• _How to complete this task_:
Starting at the first line of the data below, retype every line up to and including the one containing "open Sys2Proof.Machine".

• _Data section_:

-- ==== Sys2Proof/Certificates/Slice0/Obligations.lean ====
section
/-! DEFINITION. The statements for the provers, over spec/'s numbered rules. Tables of rows a statement ranges over stand
in `Sys2Proof.Claims`. -/

namespace Sys2Proof.Claims

open Sys2Proof.Machine

/-- The `storage`-class registers whose write is plain storage and nothing else (40_register_access.md R131): the cell,
the write row, the read row. -/
def plainStorage : List (Cell × (Word → Instr) × Instr) :=
  [(.ckcr, .wrCkcr, .rdCkcr), (.tmor, .wrTmor, .rdTmor), (.bwdr, .wrBwdr, .rdBwdr),
    (.bksr, .wrBksr, .rdBksr), (.cagr, .wrCagr, .rdCagr), (.resp0, .wrResp0, .rdResp0),
    (.resp1, .wrResp1, .rdResp1), (.resp2, .wrResp2, .rdResp2), (.resp3, .wrResp3, .rdResp3),
    (.fwlr, .wrFwlr, .rdFwlr), (.funs, .wrFuns, .rdFuns), (.dbgc, .wrDbgc, .rdDbgc),
    (.a12a, .wrA12a, .rdA12a), (.ntsr, .wrNtsr, .rdNtsr), (.sdbg, .wrSdbg, .rdSdbg),
    (.hwrst, .wrHwrst, .rdHwrst), (.dlba, .wrDlba, .rdDlba), (.thldc, .wrThldc, .rdThldc),
    (.dsbd, .wrDsbd, .rdDsbd)]

/-- Every read row whose register has a storage cell: the cell and the row (40_register_access.md R133 to R189). -/
def cellReads : List (Cell × Instr) :=
  [(.gctl, .rdGctl), (.ckcr, .rdCkcr), (.tmor, .rdTmor),
    (.bwdr, .rdBwdr), (.bksr, .rdBksr), (.bycr, .rdBycr),
    (.cmdr, .rdCmdr), (.cagr, .rdCagr), (.resp0, .rdResp0),
    (.resp1, .rdResp1), (.resp2, .rdResp2), (.resp3, .rdResp3),
    (.imkr, .rdImkr), (.risr, .rdRisr), (.star, .rdStar),
    (.fwlr, .rdFwlr), (.funs, .rdFuns), (.dbgc, .rdDbgc),
    (.a12a, .rdA12a), (.ntsr, .rdNtsr), (.sdbg, .rdSdbg),
    (.hwrst, .rdHwrst), (.dmac, .rdDmac), (.dlba, .rdDlba),
    (.idst, .rdIdst), (.idie, .rdIdie), (.thldc, .rdThldc),
    (.dsbd, .rdDsbd)]

/-- The class `fixed` registers' writes (40_register_access.md R162, R190 to R208). -/
def fixedWrites : List (Reg × (Word → Instr)) :=
  [(.star, .wrStar), (.resCrc, .wrResCrc), (.data7Crc, .wrData7Crc),
    (.data6Crc, .wrData6Crc), (.data5Crc, .wrData5Crc), (.data4Crc, .wrData4Crc),
    (.data3Crc, .wrData3Crc), (.data2Crc, .wrData2Crc), (.data1Crc, .wrData1Crc),
    (.data0Crc, .wrData0Crc), (.crcSta, .wrCrcSta)]

/-- The fixed-zero block's reads (10_state.md R50). -/
def zeroReads : List Instr :=
  [.rdResCrc, .rdData7Crc, .rdData6Crc,
    .rdData5Crc, .rdData4Crc, .rdData3Crc,
    .rdData2Crc, .rdData1Crc, .rdData0Crc,
    .rdCrcSta]

/-- The command-class rows of 30_encoding.md R111, in the default map: mask, match, row. -/
def commandRows : List (Word × Word × (Word → Instr)) :=
  [(0x80000000, 0x00000000, .cmdStore), (0x80200000, 0x80200000, .cmdClkchg), (0x80200040, 0x80000000, .cmdNoresp),
    (0x802000C0, 0x80000040, .cmdShort), (0x802000C0, 0x800000C0, .cmdLong)]

/-- The offset a bus transaction names (30_encoding.md R101). -/
def busOffset (header : BitVec 13) (offHigh : BitVec 20) : Word := offHigh ++ header.extractLsb' 0 12

/-- `be32` of four bytes of a sequence as 00_scope.md R11 writes it. -/
def be32Nat (r : List Byte) (i : Nat) : Nat :=
  (r.getD i 0).toNat * 2 ^ 24 + (r.getD (i + 1) 0).toNat * 2 ^ 16 + (r.getD (i + 2) 0).toNat * 2 ^ 8
    + (r.getD (i + 3) 0).toNat

/-- `le32` of four bytes of a sequence as 00_scope.md R11 writes it. -/
def le32Nat (r : List Byte) (i : Nat) : Nat :=
  (r.getD i 0).toNat + (r.getD (i + 1) 0).toNat * 2 ^ 8 + (r.getD (i + 2) 0).toNat * 2 ^ 16
    + (r.getD (i + 3) 0).toNat * 2 ^ 24

/-- The number whose digits to the base 256 are the bytes, the first the lowest (30_encoding.md R109). -/
def leNat : List Byte → Nat
  | [] => 0
  | b :: rest => b.toNat + 2 ^ 8 * leNat rest

/-- The `n` bytes from address `a` on and the `m` bytes from `b` on have no address in common. -/
def apart (c : Cfg) (a : Word) (n : Nat) (b : Word) (m : Nat) : Prop :=
  ∀ j k, j < n → k < m → c.byteAddr a j ≠ c.byteAddr b k

/-- `q` is none of the `n` addresses from `a` on. -/
def outside (c : Cfg) (q : Nat) (a : Word) (n : Nat) : Prop := ∀ k, k < n → q ≠ c.byteAddr a k

/-- A descriptor's bytes fit in the address space (`DESC_BYTES`, `ADDR_BITS`), as they do in the default configuration. -/
def descFits (c : Cfg) : Prop := descBytes ≤ 2 ^ c.addrBits

/-- The bytes from address `a` on. -/
def bytesAt (s : State) (a : Word) (n : Nat) : List Byte := s.mem.readBytes s.cfg.addrBits a.toNat n

/-- The card after the dispatch of the loaded word `w` (41_command_engine.md R223, R224). -/
def cardAfterDispatch (s : State) (w : Word) : Card :=
  if clkChange s.cfg.pos w then s.card else (s.card.issue (cmdIdx s.cfg.pos w) (s.cell .cagr)).2

/-- The answer of the card to the command word `w` in state `s` (41_command_engine.md R224). -/
def answer (s : State) (w : Word) : Option (List Byte) := (s.card.issue (cmdIdx s.cfg.pos w) (s.cell .cagr)).1

/-- The answer of the card to the stop command that follows the command word `w` (41_command_engine.md R231). -/
def stopAnswer (s : State) (w : Word) : Option (List Byte) :=
  ((s.card.issue (cmdIdx s.cfg.pos w) (s.cell .cagr)).2.issue s.cfg.stopCmdId 0).1

/-- What a loaded word other than a clock change leaves before the walk, but for `RESP0` to `RESP3` and `RISR`
(40_register_access.md R144, 41_command_engine.md R224): the word stored without `LOAD`, one command on the card. -/
def issued (s : State) (w : Word) (u : State) : Prop :=
  u.cell .cmdr = clearBit w s.cfg.pos.load ∧
  s.keepsCells u [.cmdr, .resp0, .resp1, .resp2, .resp3, .risr] ∧
  u.xfer = s.xfer ∧ u.mem = s.mem ∧ u.cfg = s.cfg ∧ u.inbox = s.inbox ∧ u.log = s.logAfterWrite .cmdr w ∧
  u.card = (s.card.issue (cmdIdx s.cfg.pos w) (s.cell .cagr)).2 ∧
  u.trace = .cardIssue (cmdIdx s.cfg.pos w) (s.cell .cagr) :: s.trace

/-- A failed dispatch (41_command_engine.md R228): `NO_RESPONSE`, responses untouched. -/
def dispatchFailed (s u : State) : Prop :=
  u.cell .risr = setBit (s.cell .risr) s.cfg.pos.noResponse ∧ s.keepsCells u [.cmdr, .risr]

/-- A completed dispatch that stores no response (41_command_engine.md R225). -/
def dispatchDone (s u : State) : Prop :=
  u.cell .risr = setBit (s.cell .risr) s.cfg.pos.cmdComplete ∧ s.keepsCells u [.cmdr, .risr]

/-- A captured response: four numbers in `RESP0` to `RESP3` and `CMD_COMPLETE`. -/
def dispatchCaptured (s u : State) (n0 n1 n2 n3 : Nat) : Prop :=
  u.cell .risr = setBit (s.cell .risr) s.cfg.pos.cmdComplete ∧ (u.cell .resp0).toNat = n0 ∧ (u.cell .resp1).toNat = n1 ∧
  (u.cell .resp2).toNat = n2 ∧ (u.cell .resp3).toNat = n3

/-- With no walk to make and no auto-stop due, a command ends with the line (40_register_access.md R144). -/
def endsWithLine (u : State) : Prop :=
  u.walkEnabled = false → (autostop u.cfg.pos (u.cell .cmdr) = false ∨ u.xfer ≠ 0) → u.afterDispatch = u.irqUpdate

/-- The cells an operation may write: its frame (40_register_access.md R131 to R214, 41_command_engine.md R222,
42_dma_engine.md R254, 44_card_presence.md, 45_fifo_port.md, 70_reset_and_hazards.md). -/
def mayWrite : Instr → List Cell
  | .wrGctl _ => [.gctl]
  | .wrCkcr _ => [.ckcr]
  | .wrTmor _ => [.tmor]
  | .wrBwdr _ => [.bwdr]
  | .wrBksr _ => [.bksr]
  | .wrBycr _ => [.bycr]
  | .wrCmdr _ => [.cmdr, .resp0, .resp1, .resp2, .resp3, .risr, .bycr, .idst]
  | .wrCagr _ => [.cagr]
  | .wrResp0 _ => [.resp0]
  | .wrResp1 _ => [.resp1]
  | .wrResp2 _ => [.resp2]
  | .wrResp3 _ => [.resp3]
  | .wrImkr _ => [.imkr]
  | .wrMisr _ => [.risr]
  | .wrRisr _ => [.risr]
  | .wrStar _ => []
  | .wrFwlr _ => [.fwlr]
  | .wrFuns _ => [.funs]
  | .wrDbgc _ => [.dbgc]
  | .wrA12a _ => [.a12a]
  | .wrNtsr _ => [.ntsr]
  | .wrSdbg _ => [.sdbg]
  | .wrHwrst _ => [.hwrst]
  | .wrDmac _ => [.dmac]
  | .wrDlba _ => [.dlba]
  | .wrIdst _ => [.idst]
  | .wrIdie _ => [.idie]
  | .wrThldc _ => [.thldc]
  | .wrDsbd _ => [.dsbd]
  | .wrResCrc _ => []
  | .wrData7Crc _ => []
  | .wrData6Crc _ => []
  | .wrData5Crc _ => []
  | .wrData4Crc _ => []
  | .wrData3Crc _ => []
  | .wrData2Crc _ => []
  | .wrData1Crc _ => []
  | .wrData0Crc _ => []
  | .wrCrcSta _ => []
  | .wrFifo _ => [.resp0, .resp1, .resp2, .resp3, .risr]
  | .rdGctl | .rdCkcr | .rdTmor | .rdBwdr | .rdBksr | .rdBycr | .rdCmdr | .rdCagr
  | .rdResp0 | .rdResp1 | .rdResp2 | .rdResp3 | .rdImkr | .rdMisr | .rdRisr | .rdStar
  | .rdFwlr | .rdFuns | .rdDbgc | .rdA12a | .rdNtsr | .rdSdbg | .rdHwrst | .rdDmac
  | .rdDlba | .rdIdst | .rdIdie | .rdThldc | .rdDsbd | .rdResCrc | .rdData7Crc | .rdData6Crc
  | .rdData5Crc | .rdData4Crc | .rdData3Crc | .rdData2Crc | .rdData1Crc | .rdData0Crc | .rdCrcSta => []
  | .rdFifo => [.resp0, .resp1, .resp2, .resp3, .risr]
  | .wrxUnknownOffset _ _ | .rdxUnknownOffset _ | .wrxIllegalAccess _ _ _ | .rdxIllegalAccess _ _ => []
  | .evInsert | .evRemove => [.risr, .star]
  | .evReset | .evRestore _ => Cell.all
  | .evSave => []
  | .cmdStore _ => [.cmdr]
  | .cmdClkchg _ | .cmdNoresp _ | .cmdShort _ | .cmdLong _ =>
    [.cmdr, .resp0, .resp1, .resp2, .resp3, .risr, .bycr, .idst]
  | .descLast _ _ | .descLink _ _ => [.resp0, .resp1, .resp2, .resp3, .risr, .bycr, .idst]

• _Problem solution_:
-- ==== Sys2Proof/Certificates/Slice0/Obligations.lean ====
section
/-! DEFINITION. The statements for the provers, over spec/'s numbered rules. Tables of rows a statement ranges over stand
in `Sys2Proof.Claims`. -/

namespace Sys2Proof.Claims

open Sys2Proof.Machine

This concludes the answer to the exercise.